From then on, the choice of an appropriate analytical strategy will be left to the user, in line with the ICH Q3D guideline. Chapter 2.4.20, currently entitled “Determination of metal catalyst and metal reagent residues,” which focuses on sample preparation and method suitability, will provide additional guidance. Together with other general chapters related to elemental impurities analysis, the new guideline will be thoroughly reviewed to align them, if necessary, with the latest requirements from the ICH Q3D guideline.

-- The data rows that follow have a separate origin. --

-- ==== Sys2Proof/Laws/Faults.lean ====
section
/-! SUPPORT. The fault collector: which operations leave it alone, and that a fault raised is present. -/

namespace Sys2Proof.Machine

open Sys2Proof

theorem forAll_flt {α : Type} {f : α → State → State} (h : ∀ a s, (f a s).flt = s.flt) (l : List α) (s : State) :
    (s.forAll l f).flt = s.flt := forAll_keep State.flt h l s

@[simp] theorem when_flt (s : State) (c : Bool) (f : State → State) :
    (s.when c f).flt = if c then (f s).flt else s.flt := by unfold State.when; split <;> rfl

@[simp] theorem modSlot_flt (s : State) (i : Nat) (f : HostSlot → HostSlot) : (s.modSlot i f).flt = s.flt := rfl
@[simp] theorem queueVault_flt (s : State) (o : Nat) : (s.queueVault o).flt = s.flt := rfl
@[simp] theorem openH_flt (s : State) : s.openH.flt = s.flt := rfl
@[simp] theorem modFlt_flt (s : State) (f : Faults → Faults) : (s.modFlt f).flt = f s.flt := rfl

@[simp] theorem slip_flt (s : State) (c : Nat) (l : List (Nat × Nat)) (x g : Nat) : (s.slip c l x g).flt = s.flt :=
  forAll_flt (fun i t => modSlot_flt t i _) _ _

@[simp] theorem dayNew_flt (s : State) (c a t : Nat) : (s.dayNew c a t).flt = s.flt := by
  unfold State.dayNew; split <;> rfl

@[simp] theorem dayAt_flt (s : State) (c a t : Nat) : (s.dayAt c a t).flt = s.flt := by
  unfold State.dayAt
  dsimp only
  repeat' split
  all_goals simp

@[simp] theorem day_flt (s : State) (c a : Nat) : (s.day c a).flt = s.flt := by simp [State.day]
@[simp] theorem dayFault_flt (s : State) (i : FaultInst) (a : Nat) : (s.dayFault i a).flt = s.flt := by simp [State.dayFault]
@[simp] theorem dayRaise_flt (s : State) (i : FaultInst) (a : Nat) : (s.dayRaise i a).flt = s.flt := by simp [State.dayRaise]

@[simp] theorem dayRepeat_flt (s : State) (i : FaultInst) : (s.dayRepeat i).flt = s.flt := by
  unfold State.dayRepeat
  dsimp only
  repeat' split
  all_goals simp

@[simp] theorem notice_flt (s : State) (p : Bool) (c x g r b : Nat) : (s.notice p c x g r b).flt = s.flt := by
  simp [State.notice]

@[simp] theorem ledAdd_flt (s : State) (k o n : Nat) : (s.ledAdd k o n).flt = s.flt := by simp [State.ledAdd, State.modLed]

@[simp] theorem setMode_flt (s : State) (m : Mode) (c : Nat) : (s.setMode m c).flt = s.flt := by
  unfold State.setMode; split <;> simp

@[simp] theorem setProgram_flt (s : State) (n : Nat) : (s.setProgram n).flt = s.flt := by simp [State.setProgram]

@[simp] theorem stopProgram_flt (s : State) (c : Nat) : (s.stopProgram c).flt = s.flt := by
  unfold State.stopProgram; split <;> simp

@[simp] theorem abortPulse_flt (s : State) : s.abortPulse.flt = s.flt := by unfold State.abortPulse; split <;> simp

@[simp] theorem failClose_flt (s : State) (c : Nat) : (s.failClose c).flt = s.flt := by unfold State.failClose; split <;> simp

@[simp] theorem openAll_flt (s : State) (c : Nat) : (s.openAll c).flt = s.flt := by simp [State.openAll, State.tripProfile]

@[simp] theorem startStop_flt (s : State) (c : Nat) : (s.startStop c).flt = s.flt := by unfold State.startStop; split <;> simp

@[simp] theorem stopAny_flt (s : State) (c : Nat) : (s.stopAny c).flt = s.flt := by
  unfold State.stopAny
  repeat' split
  all_goals simp

@[simp] theorem abandonDormant_flt (s : State) (c : Nat) : (s.abandonDormant c).flt = s.flt := by
  unfold State.abandonDormant; split <;> simp

@[simp] theorem abandonPlan_flt (s : State) : s.abandonPlan.flt = s.flt := by unfold State.abandonPlan; split <;> simp

@[simp] theorem abandonWrite_flt (s : State) (c : Nat) : (s.abandonWrite c).flt = s.flt := by
  unfold State.abandonWrite
  dsimp only
  split <;> split <;> simp

@[simp] theorem giveUp_flt (s : State) (c : Nat) : (s.giveUp c).flt = s.flt := by
  unfold State.giveUp
  dsimp only
  split <;> simp

@[simp] theorem dueAgain_flt (s : State) (w : Writing) : (s.dueAgain w).flt = s.flt := by
  unfold State.dueAgain
  dsimp only
  repeat' split
  all_goals simp

@[simp] theorem lockoutVault_flt (s : State) (c : Nat) : (s.lockoutVault c).flt = s.flt := by
  unfold State.lockoutVault
  dsimp only
  repeat' split
  all_goals simp

@[simp] theorem lockout_flt (s : State) (x i : Nat) : (s.lockout x i).flt = s.flt := by
  simp [State.lockout]

@[simp] theorem enterLockout_flt (s : State) (x i : Nat) : (s.enterLockout x i).flt = s.flt := by
  unfold State.enterLockout; split <;> simp

/-- The action of a grade leaves the fault collector alone. -/
@[simp] theorem gradeAction_flt (s : State) (x i g : Nat) (b : Bool) : (s.gradeAction x i g b).flt = s.flt := by
  simp [State.gradeAction]

theorem same_self (i : FaultInst) : i.same i.source i.item i.signal = true := by simp [FaultInst.same]

/-- A list changed in place, the key of every element kept, still has the element sought. -/
theorem find_map_isSome {α : Type} (p : α → Bool) (f : α → α) (h : ∀ a, p (f a) = p a) (l : List α) :
    ((l.map f).find? p).isSome = (l.find? p).isSome := by
  induction l with
  | nil => rfl
  | cons a t ih => simp only [List.map_cons, List.find?_cons, h]; split <;> simp_all

/-- A change that keeps source, item and signal of every instance keeps which instances are present. -/
theorem modInst_instOf (s : State) (x i : Nat) (b : Bool) (f : FaultInst → FaultInst)
    (h : ∀ j, (f j).same = j.same) (y k : Nat) (d : Bool) :
    ((s.modInst x i b f).instOf y k d).isSome = (s.instOf y k d).isSome := by
  unfold State.instOf State.modInst
  exact find_map_isSome _ _ (fun j => by split <;> simp [h]) _

theorem listInst_find (s : State) (i : FaultInst) :
    ((s.listInst i).flt.present.find? fun j => j.same i.source i.item i.signal).isSome = true := by
  have here : ∀ (l : List FaultInst) (j : FaultInst), j.same i.source i.item i.signal = true →
      ((l ++ [j]).find? fun a => a.same i.source i.item i.signal).isSome = true := by
    intro l j hj
    rw [List.find?_isSome]
    exact ⟨j, by simp, hj⟩
  unfold State.listInst
  dsimp only
  split
  · exact here _ _ (same_self i)
  · split
    · exact here _ _ (same_self i)
    · split
      · exact here _ _ (same_self i)
      · exact here _ _ (same_self i)

theorem raiseNew_present (s : State) (x i g : Nat) (a b c : Bool) : ((s.raiseNew x i g a b c).instOf x i b).isSome = true := by
  unfold State.raiseNew
  simp only [State.instOf, gradeAction_flt, slip_flt, when_flt, ledAdd_flt, dayRaise_flt, ite_self]
  exact listInst_find _ { source := x, item := i, signal := b, raised := g, escalated := _, cond := !a }

/-- A fault raised is present, when its signal is whole (R453, R456). -/
theorem raise_present (s : State) (x i g : Nat) (a b c : Bool) (h : b = true ∨ s.whole x i) :
    ((s.raise x i g a b c).instOf x i b).isSome = true := by
  have keep : ∀ (t u : State) (y k : Nat) (d : Bool), t.flt = u.flt → (t.instOf y k d).isSome = (u.instOf y k d).isSome := by
    intro t u y k d e; simp only [State.instOf, e]
  have hs : (!b && s.flt.broken.contains (x, i)) = false := by
    rcases h with h | h
    · simp [h]
    · unfold State.whole at h; simp only [h, Bool.and_false]
  unfold State.raise
  rw [hs]
  simp only [Bool.false_eq_true, if_false]
  split
  · exact raiseNew_present _ _ _ _ _ _ _
  · rename_i j hj
    have h0 : (s.instOf x i b).isSome = true := by rw [hj]; rfl
    have h1 : ((s.when (!j.cond) fun s => (s.dayRepeat j).modInst x i b fun k => { k with cond := !a }).instOf x i b).isSome
        = true := by
      unfold State.when
      split
      · refine (modInst_instOf _ _ _ _ _ ?_ _ _ _).trans ?_
        · intro k; rfl
        · rw [keep _ s _ _ _ (by simp)]; exact h0
      · exact h0
    split
    · have h2 : ((((s.when (!j.cond) fun s => (s.dayRepeat j).modInst x i b fun k => { k with cond := !a }).modInst x i b
          fun k => { k with raised := g }).instOf x i b)).isSome = true := by
        refine (modInst_instOf _ _ _ _ _ ?_ _ _ _).trans h1
        intro k; rfl
      split
      · split
        · rw [keep _ _ _ _ _ (gradeAction_flt _ _ _ _ _), keep _ _ _ _ _ (slip_flt _ _ _ _ _), keep _ _ _ _ _ (dayFault_flt _ _ _)]
          exact h2
        · exact h2
      · exact h2
    · exact h1

end Sys2Proof.Machine
end

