/-- With steps 4 and 5 of R129 passed, a frame is refused by its class, then by what its session, the role and the port permit. -/
theorem frameRefused_of_namesOpenWicket {s : State} {f : Frame} {x : Session} (c : Cmd) (opens : Bool) {inM2 : Bool}
    (names : s.NamesOpenWicket f x) (known : knownCodes.contains f.code = true) (serves : s.modes.mode ≠ .m2 ∨ inM2 = true) :
    s.frameRefused f c opens inM2 =
      if f.priority < c.cls ∨ 4 < f.priority then some (refusal 0x0D 4 c.code)
      else if x.control = false ∧ ¬(c.kind = .a ∨ c.kind = .r ∨ c.kind = .e) then some (refusal 0x0D 2 c.code)
      else (s.roleRefuses c).or (if c.kind = .u ∧ f.via ≠ 2 then some (refusal 0x0D 6 c.code) else none) := by
  obtain ⟨host, session, token, alone, bound, wicket, isOpen⟩ := names
  unfold State.frameRefused
  rw [find?_range_of_iff host fun i hi => ?holder]
  case holder =>
    constructor
    · intro holds
      split at holds
      · exact alone i _ hi ‹_› (of_decide_eq_true holds)
      · cases holds
    · rintro rfl
      simp [session, token]
  have notM2 : ¬(s.modes.mode = .m2 ∧ (!inM2) = true) := by simpa [← imp_iff_not_or] using serves
  simp only [session, bound, known, isOpen, wicket, notM2, Nat.not_le.2 wicket]
  cases s.roleRefuses c <;> simp [and_assoc]

/-- A class more urgent than that of the catalogue is refused (R139). -/
theorem frameRefused_more_urgent {s : State} {f : Frame} {x : Session} {c : Cmd} (opens : Bool) {inM2 : Bool}
    (names : s.NamesOpenWicket f x) (known : knownCodes.contains f.code = true) (serves : s.modes.mode ≠ .m2 ∨ inM2 = true)
    (urgent : f.priority < c.cls) : s.frameRefused f c opens inM2 = some (refusal 0x0D 4 c.code) := by
  rw [frameRefused_of_namesOpenWicket c opens names known serves, if_pos (.inl urgent)]

/-- The class of the catalogue, or a less urgent one, is no ground for a refusal in a session with control (R139). -/
theorem frameRefused_at_class {s : State} {f : Frame} {x : Session} {c : Cmd} (opens : Bool) {inM2 : Bool}
    (names : s.NamesOpenWicket f x) (known : knownCodes.contains f.code = true) (serves : s.modes.mode ≠ .m2 ∨ inM2 = true)
    (atClass : c.cls ≤ f.priority) (isClass : f.priority ≤ 4) (control : x.control = true) (role : s.roleRefuses c = none)
    (port : c.kind = .u → f.via = 2) : s.frameRefused f c opens inM2 = none := by
  rw [frameRefused_of_namesOpenWicket c opens names known serves, if_neg (by omega), if_neg (by simp [control]), role,
    Option.none_or, if_neg fun ⟨u, away⟩ => away (port u)]

end Sys2Proof.Machine
end

section
/-! PROOFS. The wicket layer refuses without effect (R130), and by class (R139). -/

namespace Sys2Proof.Machine

open Sys2Proof
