/-! ### refuseRequest -/

@[simp] theorem refuseRequest_params (w : InvalidReason) (s : State) :
    (refuseRequest w s).params = s.params := rfl
@[simp] theorem refuseRequest_seq (w : InvalidReason) (s : State) :
    (refuseRequest w s).seq = s.seq := rfl
@[simp] theorem refuseRequest_handle (w : InvalidReason) (s : State) :
    (refuseRequest w s).handle = s.handle := rfl
@[simp] theorem refuseRequest_desc (w : InvalidReason) (s : State) :
    (refuseRequest w s).desc = s.desc := rfl
@[simp] theorem refuseRequest_lockStatus (w : InvalidReason) (s : State) :
    (refuseRequest w s).lockStatus = s.lockStatus := rfl
@[simp] theorem refuseRequest_lastStatus (w : InvalidReason) (s : State) :
    (refuseRequest w s).lastStatus = s.lastStatus := rfl
@[simp] theorem refuseRequest_clockHz (w : InvalidReason) (s : State) :
    (refuseRequest w s).clockHz = s.clockHz := rfl
@[simp] theorem refuseRequest_timeoutPolls (w : InvalidReason) (s : State) :
    (refuseRequest w s).timeoutPolls = s.timeoutPolls := rfl
@[simp] theorem refuseRequest_req (w : InvalidReason) (s : State) :
    (refuseRequest w s).req = s.req := rfl
@[simp] theorem refuseRequest_addr (w : InvalidReason) (s : State) :
    (refuseRequest w s).addr = s.addr := rfl
@[simp] theorem refuseRequest_done (w : InvalidReason) (s : State) :
    (refuseRequest w s).done = s.done := rfl
@[simp] theorem refuseRequest_polls (w : InvalidReason) (s : State) :
    (refuseRequest w s).polls = s.polls := rfl
@[simp] theorem refuseRequest_cur (w : InvalidReason) (s : State) :
    (refuseRequest w s).cur = s.cur := rfl
@[simp] theorem refuseRequest_acc (w : InvalidReason) (s : State) :
    (refuseRequest w s).acc = s.acc := rfl
@[simp] theorem refuseRequest_response (w : InvalidReason) (s : State) :
    (refuseRequest w s).response = some (.err (.invalidRequest w)) := rfl
@[simp] theorem refuseRequest_responsePending (w : InvalidReason) (s : State) :
    (refuseRequest w s).responsePending = true := rfl
@[simp] theorem refuseRequest_phase (w : InvalidReason) (s : State) :
    (refuseRequest w s).phase = .idle := rfl
@[simp] theorem refuseRequest_mutated (w : InvalidReason) (s : State) :
    (refuseRequest w s).mutated = s.mutated := rfl
@[simp] theorem refuseRequest_chip (w : InvalidReason) (s : State) :
    (refuseRequest w s).chip = s.chip := rfl
@[simp] theorem refuseRequest_port (w : InvalidReason) (s : State) :
    (refuseRequest w s).port = s.port := rfl
@[simp] theorem refuseRequest_inbox (w : InvalidReason) (s : State) :
    (refuseRequest w s).inbox = s.inbox := rfl
@[simp] theorem refuseRequest_delivered (w : InvalidReason) (s : State) :
    (refuseRequest w s).delivered = s.delivered := rfl
@[simp] theorem refuseRequest_wire (w : InvalidReason) (s : State) :
    (refuseRequest w s).wire = s.wire := rfl
@[simp] theorem refuseRequest_probeReply (w : InvalidReason) (s : State) :
    (refuseRequest w s).probeReply = s.probeReply := rfl
@[simp] theorem refuseRequest_oracle (w : InvalidReason) (s : State) :
    (refuseRequest w s).oracle = s.oracle := rfl
@[simp] theorem refuseRequest_draws (w : InvalidReason) (s : State) :
    (refuseRequest w s).draws = s.draws := rfl

/-! ### enterJob -/

@[simp] theorem enterJob_params (q : Seq) (j : Job) (s : State) :
    (enterJob q j s).params = s.params := rfl
@[simp] theorem enterJob_seq (q : Seq) (j : Job) (s : State) :
    (enterJob q j s).seq = q := rfl
@[simp] theorem enterJob_handle (q : Seq) (j : Job) (s : State) :
    (enterJob q j s).handle = s.handle := rfl
@[simp] theorem enterJob_desc (q : Seq) (j : Job) (s : State) :
    (enterJob q j s).desc = s.desc := rfl
@[simp] theorem enterJob_lockStatus (q : Seq) (j : Job) (s : State) :
    (enterJob q j s).lockStatus = s.lockStatus := rfl
@[simp] theorem enterJob_lastStatus (q : Seq) (j : Job) (s : State) :
    (enterJob q j s).lastStatus = s.lastStatus := rfl
@[simp] theorem enterJob_clockHz (q : Seq) (j : Job) (s : State) :
    (enterJob q j s).clockHz = s.clockHz := rfl
@[simp] theorem enterJob_timeoutPolls (q : Seq) (j : Job) (s : State) :
    (enterJob q j s).timeoutPolls = s.timeoutPolls := rfl
@[simp] theorem enterJob_req (q : Seq) (j : Job) (s : State) :
    (enterJob q j s).req = s.req := rfl
@[simp] theorem enterJob_addr (q : Seq) (j : Job) (s : State) :
    (enterJob q j s).addr = s.addr := rfl
@[simp] theorem enterJob_done (q : Seq) (j : Job) (s : State) :
    (enterJob q j s).done = 0 := rfl
@[simp] theorem enterJob_polls (q : Seq) (j : Job) (s : State) :
    (enterJob q j s).polls = 0 := rfl
@[simp] theorem enterJob_cur (q : Seq) (j : Job) (s : State) :
    (enterJob q j s).cur = s.cur := rfl
@[simp] theorem enterJob_acc (q : Seq) (j : Job) (s : State) :
    (enterJob q j s).acc = s.acc := rfl
@[simp] theorem enterJob_response (q : Seq) (j : Job) (s : State) :
    (enterJob q j s).response = s.response := rfl
@[simp] theorem enterJob_responsePending (q : Seq) (j : Job) (s : State) :
    (enterJob q j s).responsePending = s.responsePending := rfl
@[simp] theorem enterJob_phase (q : Seq) (j : Job) (s : State) :
    (enterJob q j s).phase = .waitIdle j := rfl
@[simp] theorem enterJob_mutated (q : Seq) (j : Job) (s : State) :
    (enterJob q j s).mutated = s.mutated := rfl
@[simp] theorem enterJob_chip (q : Seq) (j : Job) (s : State) :
    (enterJob q j s).chip = s.chip := rfl
@[simp] theorem enterJob_port (q : Seq) (j : Job) (s : State) :
    (enterJob q j s).port = s.port := rfl
@[simp] theorem enterJob_inbox (q : Seq) (j : Job) (s : State) :
    (enterJob q j s).inbox = s.inbox := rfl
@[simp] theorem enterJob_delivered (q : Seq) (j : Job) (s : State) :
    (enterJob q j s).delivered = s.delivered := rfl
@[simp] theorem enterJob_wire (q : Seq) (j : Job) (s : State) :
    (enterJob q j s).wire = s.wire := rfl
@[simp] theorem enterJob_probeReply (q : Seq) (j : Job) (s : State) :
    (enterJob q j s).probeReply = s.probeReply := rfl
@[simp] theorem enterJob_oracle (q : Seq) (j : Job) (s : State) :
    (enterJob q j s).oracle = s.oracle := rfl
@[simp] theorem enterJob_draws (q : Seq) (j : Job) (s : State) :
    (enterJob q j s).draws = s.draws := rfl

/-! ### spend -/

@[simp] theorem spend_params (s : State) :
    (spend s).params = s.params := rfl
@[simp] theorem spend_seq (s : State) :
    (spend s).seq = s.seq := rfl
@[simp] theorem spend_handle (s : State) :
    (spend s).handle = s.handle := rfl
@[simp] theorem spend_desc (s : State) :
    (spend s).desc = s.desc := rfl
@[simp] theorem spend_lockStatus (s : State) :
    (spend s).lockStatus = s.lockStatus := rfl
@[simp] theorem spend_lastStatus (s : State) :
    (spend s).lastStatus = s.lastStatus := rfl
@[simp] theorem spend_clockHz (s : State) :
    (spend s).clockHz = s.clockHz := rfl
@[simp] theorem spend_timeoutPolls (s : State) :
    (spend s).timeoutPolls = s.timeoutPolls := rfl
@[simp] theorem spend_req (s : State) :
    (spend s).req = s.req := rfl
@[simp] theorem spend_addr (s : State) :
    (spend s).addr = s.addr := rfl
@[simp] theorem spend_done (s : State) :
    (spend s).done = s.done := rfl
@[simp] theorem spend_polls (s : State) :
    (spend s).polls = s.polls := rfl
@[simp] theorem spend_cur (s : State) :
    (spend s).cur = s.cur := rfl
@[simp] theorem spend_acc (s : State) :
    (spend s).acc = s.acc := rfl
@[simp] theorem spend_response (s : State) :
    (spend s).response = s.response := rfl
@[simp] theorem spend_responsePending (s : State) :
    (spend s).responsePending = s.responsePending := rfl
@[simp] theorem spend_phase (s : State) :
    (spend s).phase = s.phase := rfl
@[simp] theorem spend_mutated (s : State) :
    (spend s).mutated = s.mutated := rfl
@[simp] theorem spend_chip (s : State) :
    (spend s).chip = s.chip := rfl
@[simp] theorem spend_port (s : State) :
    (spend s).port = s.port := rfl
@[simp] theorem spend_inbox (s : State) :
    (spend s).inbox = s.inbox := rfl
@[simp] theorem spend_delivered (s : State) :
    (spend s).delivered = s.delivered := rfl
@[simp] theorem spend_wire (s : State) :
    (spend s).wire = s.wire := rfl
@[simp] theorem spend_probeReply (s : State) :
    (spend s).probeReply = s.probeReply := rfl
@[simp] theorem spend_oracle (s : State) :
    (spend s).oracle = s.oracle.tail := rfl
@[simp] theorem spend_draws (s : State) :
    (spend s).draws = s.draws + 1 := rfl

/-! ### recordWire -/

@[simp] theorem recordWire_params (e : WireEvent) (s : State) :
    (recordWire e s).params = s.params := rfl
@[simp] theorem recordWire_seq (e : WireEvent) (s : State) :
    (recordWire e s).seq = s.seq := rfl
@[simp] theorem recordWire_handle (e : WireEvent) (s : State) :
    (recordWire e s).handle = s.handle := rfl
@[simp] theorem recordWire_desc (e : WireEvent) (s : State) :
    (recordWire e s).desc = s.desc := rfl
@[simp] theorem recordWire_lockStatus (e : WireEvent) (s : State) :
    (recordWire e s).lockStatus = s.lockStatus := rfl
@[simp] theorem recordWire_lastStatus (e : WireEvent) (s : State) :
    (recordWire e s).lastStatus = s.lastStatus := rfl
@[simp] theorem recordWire_clockHz (e : WireEvent) (s : State) :
    (recordWire e s).clockHz = s.clockHz := rfl
@[simp] theorem recordWire_timeoutPolls (e : WireEvent) (s : State) :
    (recordWire e s).timeoutPolls = s.timeoutPolls := rfl
@[simp] theorem recordWire_req (e : WireEvent) (s : State) :
    (recordWire e s).req = s.req := rfl
@[simp] theorem recordWire_addr (e : WireEvent) (s : State) :
    (recordWire e s).addr = s.addr := rfl
@[simp] theorem recordWire_done (e : WireEvent) (s : State) :
    (recordWire e s).done = s.done := rfl
@[simp] theorem recordWire_polls (e : WireEvent) (s : State) :
    (recordWire e s).polls = s.polls := rfl
@[simp] theorem recordWire_cur (e : WireEvent) (s : State) :
    (recordWire e s).cur = s.cur := rfl
@[simp] theorem recordWire_acc (e : WireEvent) (s : State) :
    (recordWire e s).acc = s.acc := rfl
@[simp] theorem recordWire_response (e : WireEvent) (s : State) :
    (recordWire e s).response = s.response := rfl
@[simp] theorem recordWire_responsePending (e : WireEvent) (s : State) :
    (recordWire e s).responsePending = s.responsePending := rfl
@[simp] theorem recordWire_phase (e : WireEvent) (s : State) :
    (recordWire e s).phase = s.phase := rfl
@[simp] theorem recordWire_mutated (e : WireEvent) (s : State) :
    (recordWire e s).mutated = s.mutated := rfl
@[simp] theorem recordWire_chip (e : WireEvent) (s : State) :
    (recordWire e s).chip = s.chip := rfl
@[simp] theorem recordWire_port (e : WireEvent) (s : State) :
    (recordWire e s).port = s.port := rfl
@[simp] theorem recordWire_inbox (e : WireEvent) (s : State) :
    (recordWire e s).inbox = s.inbox := rfl
@[simp] theorem recordWire_delivered (e : WireEvent) (s : State) :
    (recordWire e s).delivered = s.delivered := rfl
@[simp] theorem recordWire_wire (e : WireEvent) (s : State) :
    (recordWire e s).wire = e :: s.wire := rfl
@[simp] theorem recordWire_probeReply (e : WireEvent) (s : State) :
    (recordWire e s).probeReply = s.probeReply := rfl
@[simp] theorem recordWire_oracle (e : WireEvent) (s : State) :
    (recordWire e s).oracle = s.oracle := rfl
@[simp] theorem recordWire_draws (e : WireEvent) (s : State) :
    (recordWire e s).draws = s.draws := rfl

Additionally, the Pharmacopoeial Discussion Group (PDG) decided at its last meeting in June 2014 to start the discussions on the harmonisation of their respective chapters on elemental impurities.

The changes come as IPEC (International Pharmaceutical Excipient Council) Americas in April asked its member companies to compile information on elemental impurities.

Meanwhile, the ICH M7 Guideline on Assessment and Control of DNA Reactive (Mutagenic) Impurities in Pharmaceuticals to Limit Potential Carcinogenic Risk is now entering the implementation period.